A quelques pas de là…

Radar féministe : qui est Marlène Schiappa, Secrétaire d’Etat à l’égalité femmes/hommes ?

Posted on: 17/05/2017

Moi, les droits des femmes, c’est mon gagne-pain. Alors vous pensez bien qu’à l’annonce du premier gouvernement Philippe, j’étais toute frétillante. Le nom de l’heureuse élue ayant été annoncé, il est temps de regarder d’un peu plus près ce qu’elle nous prépare.

 

J’ai attendu le nom de la Ministre toute la journée d’hier. Je me rappelais encore des annonces du candidat Macron : « Je ferai de l’égalité femmes-hommes la cause nationale du quinquennat. Sans cela, on se prive de la force de notre société. » ; « Il y aura un Ministère plein et entier des droits des femmes. » 15h, bim-boum, comme au bac les résultats tombent. Marlène Schiappa est nommée Secrétaire d’Etat à l’égalité femmes/hommes. Habonbabon. Eh ben pour un Ministère de plein exercice, on repassera. C’est dommage, parce qu’il est déjà difficile de faire entendre que les droits de la moitié de l’humanité sont un sujet important, si en plus nous n’avons même pas droit à une Ministre pleine et entière, il va être encore plus compliqué de faire du bon travail.

Passons.

Mais alors, du coup, qu’est-ce qu’elle a dans le ventre, Marlène Schiappa ?

Son cheval de bataille : favoriser l’égalité professionnelle

Elle est la fondatrice du blog « Maman travaille », qui met en avant les difficultés rencontrées par les femmes qui ont une famille et une carrière professionnelle : culture du présentéisme, réunions tardives, difficultés pour trouver des places en crèches… Elle reprend à son compte l’expression « le plafond de mère », utilisée pour expliquer comment la maternité est un frein à la carrière professionnelle des femmes.

Tout cela est bel et bon et Marlène Schiappa soulève de vrais problèmes, de vrais freins.

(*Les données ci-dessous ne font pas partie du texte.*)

-- ==== Sys2Proof/Machine/Views.lean ====
section
/-! DEFINITION. Reading State: stored registers and their fields, units by number, which homeroom owns what, and the registers
whose value is computed from other state when they are read. -/

namespace Sys2Proof.Machine

/-- The entry of a register in a list of registers. -/
def regFind : List (Reg × W64) → Reg → Option W64
  | [], _ => none
  | (k, v) :: l, r => if k = r then some v else regFind l r

/-- A list of registers with one set. -/
def regSet : List (Reg × W64) → Reg → W64 → List (Reg × W64)
  | [], r, v => [(r, v)]
  | (k, w) :: l, r, v => if k = r then (r, v) :: l else (k, w) :: regSet l r v

/-- A core that the manufacturing fuses fence (R76, R573, R665). -/
def State.fuseFenced (s : State) (c : Nat) : Bool := s.factory.any fun d => decide (d.kind = 1) && decide (d.unit % 256 = c)

/-- The reset value of a register of this part (R16, R18): `resetWord`, and what the part's fuses give: the layer offsets of a slice (R187,
R196), and STATE and CAUSE of a core that they fence (R65, R76). -/
def State.resetOf (s : State) (r : Reg) : W64 :=
  match r with
  | .nearLayerOffset c => BitVec.ofNat 64 (smGet 0 s.layerFuses c % 2 ^ 16)
  | .coreStatus c =>
    if s.fuseFenced c then fldSet (fldSet (resetWord s.variant r) CORE_STATUS_STATE 2) CORE_STATUS_CAUSE 0x01 else resetWord s.variant r
  | _ => resetWord s.variant r

/-- The stored value of a register: what was last put there, or its reset value (R16, R18). -/
def State.get (s : State) (r : Reg) : W64 := (regFind s.regs r).getD (s.resetOf r)

/-- Put a value into a register. -/
def State.put (s : State) (r : Reg) (v : W64) : State := { s with regs := regSet s.regs r v }

/-- A field of a stored register. -/
def State.fget (s : State) (r : Reg) (f : Fld) : Nat := fldGet (s.get r) f

/-- Put a value into a field of a register. -/
def State.fput (s : State) (r : Reg) (f : Fld) (v : Nat) : State := s.put r (fldSet (s.get r) f v)

/-- Add to a field of a register that saturates. -/
def State.fadd (s : State) (r : Reg) (f : Fld) (n : Nat) : State := s.fput r f (satAdd f.width (s.fget r f) n)

/-- Send something outside. -/
def State.emit (s : State) (o : Output) : State := { s with out := s.out ++ [o] }

/-- A core's units. -/
def State.core (s : State) (c : Nat) : CoreSt := smGet CoreSt.init s.cores c
/-- Replace a core's units. -/
def State.setCore (s : State) (c : Nat) (v : CoreSt) : State := { s with cores := smPut s.cores c v }
/-- Change a core's units. -/
def State.modCore (s : State) (c : Nat) (f : CoreSt → CoreSt) : State := s.setCore c (f (s.core c))

/-- A slice controller. -/
def State.near (s : State) (c : Nat) : SliceSt := smGet SliceSt.init s.slices c
/-- Replace a slice controller. -/
def State.setNear (s : State) (c : Nat) (v : SliceSt) : State := { s with slices := smPut s.slices c v }

/-- A far port. -/
def State.farPort (s : State) (f : Nat) : FarPort := smGet FarPort.init s.farPorts f
/-- Replace a far port. -/
def State.setFarPort (s : State) (f : Nat) (v : FarPort) : State := { s with farPorts := smPut s.farPorts f v }

/-- A ladle port. -/
def State.ladle (s : State) (f : Nat) : LadlePort := smGet LadlePort.init s.ladles f
/-- Replace a ladle port. -/
def State.setLadle (s : State) (f : Nat) (v : LadlePort) : State := { s with ladles := smPut s.ladles f v }

/-- A homeroom beside its registers. -/
def State.hr (s : State) (h : Nat) : Homeroom := smGet Homeroom.init s.homerooms h
/-- Replace a homeroom. -/
def State.setHr (s : State) (h : Nat) (v : Homeroom) : State := { s with homerooms := smPut s.homerooms h v }

/-- The phase of the cold start (R656). -/
def State.phase (s : State) : Nat := s.fget .bootStatus BOOT_STATUS_PHASE

/-- STATE of a domain (R686). -/
def State.domainState (s : State) (d : Nat) : Nat := bitsOf (s.get .bootDomsum).toNat (4 * d) 3

/-- A die is present, its domain is up and the main side is on (R674, R728). -/
def State.dieUp (s : State) (d : Nat) : Bool := diePresent s.variant d && decide (s.domainState d = 0) && s.power.mainOn

/-- Every RWL field is locked (R16, R673, R679). -/
def State.locked (s : State) : Bool := decide (s.phase = 4) || decide (s.boot.step = 4)

/-- The homeroom of a core (R586): the homeroom of 1 to 15 whose `SEC_HR_CORES` marks it, else homeroom 0. -/
def State.coreHr (s : State) (c : Nat) : Nat :=
  ((rangeFrom 1 15).find? fun h => bitAt (s.get (.secHrCores h (c / 64))).toNat (c % 64)).getD 0

/-- The homeroom of a function (R453). -/
def State.funcHr (s : State) (f : Nat) : Nat :=
  ((rangeFrom 1 15).find? fun h => bitAt (s.fget (.secHrCtl h) SEC_HR_CTL_FUNCS) f).getD 0

/-- STATE of a core (R76): 0 in service, 1 fencing, 2 fenced, 3 recovering. -/
def State.coreState (s : State) (c : Nat) : Nat := s.fget (.coreStatus c) CORE_STATUS_STATE

/-- A pail manager. -/
def State.pail (s : State) (d : Nat) : PailMgr := smGet PailMgr.init s.pails d
/-- Replace a pail manager. -/
def State.setPail (s : State) (d : Nat) (v : PailMgr) : State := { s with pails := smPut s.pails d v }

/-- STATE of a homeroom (R586, R610): 0 FREE, 1 OPEN, 2 SEALED, 3 TEARING; homeroom 0 reads 1. -/
def State.hrState (s : State) (h : Nat) : Nat := if h = 0 then 1 else s.fget (.secHrCtl h) SEC_HR_CTL_STATE

/-- A homeroom is active (R586): OPEN or SEALED, and not homeroom 0. -/
def State.hrActive (s : State) (h : Nat) : Bool :=
  decide (h ≠ 0) && (decide (s.hrState h = 1) || decide (s.hrState h = 2))

/-- Entry v of a homeroom's set map (R612): the physical set, where the entry is valid. -/
def State.mapEntry (s : State) (h v : Nat) : Option Nat :=
  let b := bitsOf (s.get (.secHrMap h (v / 8))).toNat (8 * (v % 8)) 8
  if h ≠ 0 ∧ v < 128 ∧ bitAt b 7 then some (b % 128) else none

/-- The mirror set of a set (R655), where its entry is valid. -/
def State.mirrorOf (s : State) (n : Nat) : Option Nat :=
  let b := bitsOf (s.get (.relMirror (n / 8))).toNat (8 * (n % 8)) 8
  if n < 128 ∧ bitAt b 7 then some (b % 128) else none

/-- The set that names `m` as its mirror copy (R623); a register that reads 0 has no valid entry. -/
def State.mirrorSource (s : State) (m : Nat) : Option Nat :=
  (List.range 16).findSome? fun j => if s.get (.relMirror j) = 0#64 then none else (rangeFrom (8 * j) 8).find? fun n => s.mirrorOf n == some m

/-- The homeroom of 1 to 15 that maps a set, and the index at which it does (R588); a register that reads 0 has no valid entry. -/
def State.mapOwner (s : State) (n : Nat) : Option (Nat × Nat) :=
  (rangeFrom 1 15).findSome? fun h =>
    (List.range 16).findSome? fun j =>
      if s.get (.secHrMap h j) = 0#64 then none else ((rangeFrom (8 * j) 8).find? fun v => s.mapEntry h v == some n).map fun v => (h, v)

/-- The homeroom that holds a set (R585): none for a mirror copy (R625). -/
def State.setOwner (s : State) (n : Nat) : Option Nat :=
  match s.mapOwner n with
  | some (h, _) => some h
  | none => if (s.mirrorSource n).isSome then none else some 0

/-- The sets that homeroom 0 holds (R585, R625). -/
def State.hostSets (s : State) : List Nat := (List.range 128).filter fun n => s.setOwner n == some 0

/-- The number of sets of a homeroom (R610). -/
def State.setCount (s : State) (h : Nat) : Nat :=
  if h = 0 then s.hostSets.length else ((List.range 128).filter fun v => (s.mapEntry h v).isSome).length

/-- A logical bit of the protection fuses (R573): blown when two of its four fuses are. -/
def State.fuseBit (s : State) (i : Nat) : Bool :=
  decide (2 ≤ ((List.range 4).filter fun j => s.fuses.getLsbD (4 * i + j)).length)

/-- A field of logical bits (R574). -/
def State.fuseField (s : State) (lo n : Nat) : Nat := (List.range n).foldl (fun a i => a + b2n (s.fuseBit (lo + i)) * 2 ^ i) 0

/-- The ROLLBACK count (R574). -/
def State.rollback (s : State) : Nat := ((List.range 256).filter fun i => s.fuseBit (1536 + i)).length

/-- The effective HR_MAX (R574). -/
def State.hrMax (s : State) : Nat :=
  let n := s.fuseField 1288 5
  if n = 0 ∨ 16 < n then 16 else n

/-- Homerooms that are not FREE, homeroom 0 included (R608). -/
def State.activeHrs (s : State) : Nat := 1 + ((rangeFrom 1 15).filter fun h => decide (s.hrState h ≠ 0)).length

/-- MAIN of `OFFICE_STATUS` (R533): 0 down, 1 bringing up, 2 running, 3 recovery. -/
def State.mainState (s : State) : Nat :=
  if !s.power.mainOn then 0 else if s.phase = 4 then 2 else if s.phase = 5 then 3 else 1

/-- Registers of a kind that have been written, with their values: for the sums over instances (R356, R375). -/
def State.regsWhere (s : State) (p : Reg → Bool) : List (Reg × W64) := s.regs.filter fun e => p e.1

/-- The cores whose slice or desk is backed (R21): not fencing, fenced or recovering. -/
def State.coreUsable (s : State) (c : Nat) : Bool := decide (s.coreState c = 0) && s.dieUp (c / 64)

/-- Bits of a set of numbers below 2^w, as a word. -/
def maskOf (l : List Nat) : Nat := l.foldl (fun a i => a ||| 2 ^ i) 0

/-- The summary field of one arbiter type on a die (R357): ANY at bit 15 and FIRST below. -/
def State.arbSumField (s : State) (d ty : Nat) : Nat :=
  let hits := s.regs.filterMap fun e =>
    match e.1 with
    | .arbStarve d' i => if d' = d ∧ bitsOf i 0 4 = ty ∧ fldGet e.2 ARB_STARVE_FLAGS ≠ 0 then some (bitsOf i 8 12) else none
    | _ => none
  match hits.min? with
  | none => 0
  | some f => 2 ^ 15 + f

/-- The types whose crossings on a die satisfy a test of their status (R375). -/
def State.xingSumBits (s : State) (d : Nat) (f : Fld) : Nat :=
  maskOf ((List.range 6).filter fun t => s.regs.any fun e =>
    match e.1 with
    | .xingStatus d' i => decide (d' = d) && decide (bitsOf i 0 4 = t) && decide (fldGet e.2 f ≠ 0)
    | _ => false)

/-- A unit's throttle steps (R553). -/
def State.throttle (s : State) (u : Nat) : ThrottleUnit := smGet ⟨0, 0, 0⟩ s.thermal.units u

/-- The recess level of a domain (R554): the highest of its thermal level, the back-stop of a core domain and the coolant-fault floor. -/
def State.recess (s : State) (i : Nat) : Nat :=
  max (max (s.throttle i).level (if i < 256 then s.fget .pwrStatus PWR_STATUS_BACKSTOP else 0)) s.thermal.floor

/-- The code of the present voltage of a domain (R538, R553, R569): 0 where it is off; the least of the set point and the thermal cap;
an I/O die's is fixed. -/
def State.voltage (s : State) (i : Nat) : Nat :=
  if s.fget (.pwrDomain i) PWR_DOMAIN_OFF = 1 then 0
  else if i < 260 then min (s.fget (.pwrDomain i) PWR_DOMAIN_VSET) (60 - 5 * (s.throttle i).cap) else s.fget (.pwrDomain i) PWR_DOMAIN_VNOW

/-- The host link is up: I/O die 0 is up (R33, R451), or has been brought up and awaits its image (R676), and the
link has its clock (R706). -/
def State.hostLink (s : State) : Bool := (s.dieUp 4 || (s.boot.awaiting && s.power.mainOn)) && !s.power.pcieLost

/-- What a read of a register finds in it (R16): its stored value, with the fields that show other state computed from it. -/
def State.view (s : State) (r : Reg) : W64 :=
  let w := s.get r
  match r with
  | .hostStatus =>
    if s.hostLink then
      let free := fun k m => Config.hostPort (s.out.length * 4 + k) % m
      fldSet (fldSet (fldSet (fldSet w HOST_STATUS_RATE (free 0 8)) HOST_STATUS_WIDTH (free 1 17)) HOST_STATUS_FLIT (free 2 2)) HOST_STATUS_VFS (free 3 17)
    else w
  | .coreStatus c => fldSet w CORE_STATUS_DEFECT (b2n (s.fuseFenced c || s.defects.any fun d => decide (d.kind = 1) && decide (d.unit % 256 = c)))
  | .nearStatus c =>
    if s.coreState c = 3 ∧ fldGet w NEAR_STATUS_STATE = 1 then
      fldSet w NEAR_STATUS_STATE (Config.freeNat (s.out.length + c) % 2)
    else w
  | .hostFunc f => fldSet w HOST_FUNC_HOMEROOM (s.funcHr f)
  | .secStatus => fldSet (fldSet w SEC_STATUS_ROLLBACK s.rollback) SEC_STATUS_ACTIVE s.activeHrs
  | .secHrCtl h =>
    let fs := if h = 0 then maskOf ((List.range 17).filter fun f => decide (s.funcHr f = 0)) else fldGet w SEC_HR_CTL_FUNCS
    let k := (s.hr h).keys
    fldSet (fldSet (fldSet (fldSet (fldSet w SEC_HR_CTL_STATE (s.hrState h)) SEC_HR_CTL_FUNCS fs) SEC_HR_CTL_SETS (s.setCount h))
      SEC_HR_CTL_KEYED (b2n (k.region.any fun e => !e.2.isEmpty))) SEC_HR_CTL_CMDKEY (b2n k.command.isSome)
  | .secHrCores h i =>
    if h = 0 then BitVec.ofNat 64 (maskOf ((List.range 64).filter fun c => decide (s.coreHr (64 * i + c) = 0))) else w
  | .secHrMap h i =>
    if h = 0 then
      BitVec.ofNat 64 ((List.range 8).foldl (fun a k => if s.setOwner (8 * i + k) == some 0 then a + (128 + 8 * i + k) * 2 ^ (8 * k) else a) 0)
    else w
  | .secHrWinHost h _ => if h = 0 then 0#64 else w
  | .secHrWinMap h _ => if h = 0 then 0#64 else w
  | .fuseStatus =>
    fldSet (fldSet (fldSet (fldSet (fldSet (fldSet 0#64 FUSE_STATUS_DEBUG (s.fuseField 1284 4)) FUSE_STATUS_HR_MAX s.hrMax)
      FUSE_STATUS_TWIN_SALT (b2n (s.fuseBit 1293))) FUSE_STATUS_PROG_CLOSED (b2n (s.fuseBit 1294)))
      FUSE_STATUS_REVOKE (s.fuseField 1280 3)) FUSE_STATUS_ROLLBACK s.rollback
  | .fuseData i => if i < 4 then 0#64 else BitVec.ofNat 64 (s.fuseField (64 * i) 64)
  | .officeStatus => fldSet (fldSet (fldSet w OFFICE_STATUS_MAIN s.mainState) OFFICE_STATUS_RECORDS s.shutdowns.length)
      OFFICE_STATUS_SESSIONS (s.sessions.filter fun x => decide (x.owner = 0) && x.established).length
  | .officeEvq => fldSet w OFFICE_EVQ_COUNT s.officeEvents.length
  | .bootDomain _ => fldSet w BOOT_DOMAIN_STATE (s.domainState (fldGet w BOOT_DOMAIN_SEL))
  | .bootStatus => fldSet w BOOT_STATUS_ENTRIES s.defects.length
  | .pwrDomain i =>
    if 263 < i then 0#64
    else fldSet (fldSet w PWR_DOMAIN_RECESS (s.recess i)) PWR_DOMAIN_VNOW (s.voltage i)
  | .thmSensor k =>
    if !sensorPresent s.variant k then 0#64
    else
      let n := s.thermal.update
      fldSet (fldSet (fldSet w THM_SENSOR_NOWCAST (if n = 0 then 0 else ofSigned 16 (Config.nowcast n (2 ^ 20 + k)))) THM_SENSOR_FORECAST
        (ofSigned 16 (smGet 0 s.thermal.fore (hotOf k)))) THM_SENSOR_LEVEL (smGet 0 s.thermal.levels (hotOf k))
  | .arbSum0 d => BitVec.ofNat 64 ((List.range 4).foldl (fun a t => a + s.arbSumField d t * 2 ^ (16 * t)) 0)
  | .arbSum1 d => BitVec.ofNat 64 (s.arbSumField d 4 + s.arbSumField d 5 * 2 ^ 16)
  | .xingSum d =>
    fldSet (fldSet 0#64 XING_SUM_FALLBACK_ANY (s.xingSumBits d XING_STATUS_FALLBACK)) XING_SUM_STALL_ANY (s.xingSumBits d XING_STATUS_STALLED)
  | .pailStatus d =>
    let m := s.pail d
    fldSet (fldSet (fldSet (fldSet w PAIL_STATUS_TREES (maskOf (m.trees.map Prod.fst))) PAIL_STATUS_SEQS m.seqs.length)
      PAIL_STATUS_RINGS m.rings.length) PAIL_STATUS_IDLE
      (b2n (m.waiting.isEmpty && m.outside.isEmpty && m.syncs.isEmpty && m.rings.all fun e => e.2.active.isNone))
  | .ldlStatus f =>
    if farPresent s.variant f then
      let p := s.ladle f
      fldSet (fldSet (fldSet w LDL_STATUS_QUEUED (min 16 p.queue.length)) LDL_STATUS_ACTIVE p.seqs.length) LDL_STATUS_IDLE
        (b2n (p.queue.isEmpty && p.seqs.isEmpty))
    else 0#64
  | .relLog0 n =>
    match s.relLog[n]? with
    | none => 0#64
    | some e => fldSet (fldSet (fldSet (fldSet 0#64 REL_LOG0_ADDR e.addr) REL_LOG0_MEM e.mem) REL_LOG0_CLASS e.cls) REL_LOG0_OUTCOME e.outcome
  | .relLog1 n =>
    match s.relLog[n]? with
    | none => 0#64
    | some e =>
      let b := fldSet (fldSet 0#64 REL_LOG1_UNIT e.unit) REL_LOG1_REQUESTER e.requester
      match e.yoke with
      | none => b
      | some (y, t, d) =>
        fldSet (fldSet (fldSet (fldSet b REL_LOG1_YOKE y) REL_LOG1_TREE t) REL_LOG1_DIE d) REL_LOG1_YOKE_VALID 1
  | _ => w

end Sys2Proof.Machine
end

Certes, la société française, les entreprises et les administrations devraient être organisées de manière à prendre en charge partiellement la maternité, et ainsi en décharger les femmes. Cependant, raisonner comme cela laisse complètement de côté la question de la place des hommes dans la parentalité. De facto, les femmes prennent en charge la vaste majorité des tâches domestiques : 1h30 de plus par jour soit 10h30 de plus par semaine que les femmes n’ont pas pour elles, pour voir leurs ami(e)s, lire des livres, faire de la sculpture sur soie… Mais tant qu’on n’aura pas une discussion approfondie autour des conséquences de la parentalité (et non de la maternité), et donc tant qu’on ne réfléchira pas à une manière d’envisager la parentalité comme une charge qui pèse sur les deux membres du couple, et aux façons de répartir équitablement cette charge, on n’en sortira pas.

Conséquemment, les mesures d’Emmanuel Macron, basées sur le travail et les propositions de Schiappa, ne suffiront pas.

Marlène Schiappa veut par exemple créer un congé maternité unique pour toutes les femmes, quel que soit leur statut. C’est bien. Il est effectivement injuste qu’une commerçante soit moins protégée qu’une salariée. Cependant, là encore, on n’envisage l’enfant que sous l’angle du poids qu’il fait peser sur la mère, que l’on tente de soulager, au lieu de réfléchir à l’implication des pères. 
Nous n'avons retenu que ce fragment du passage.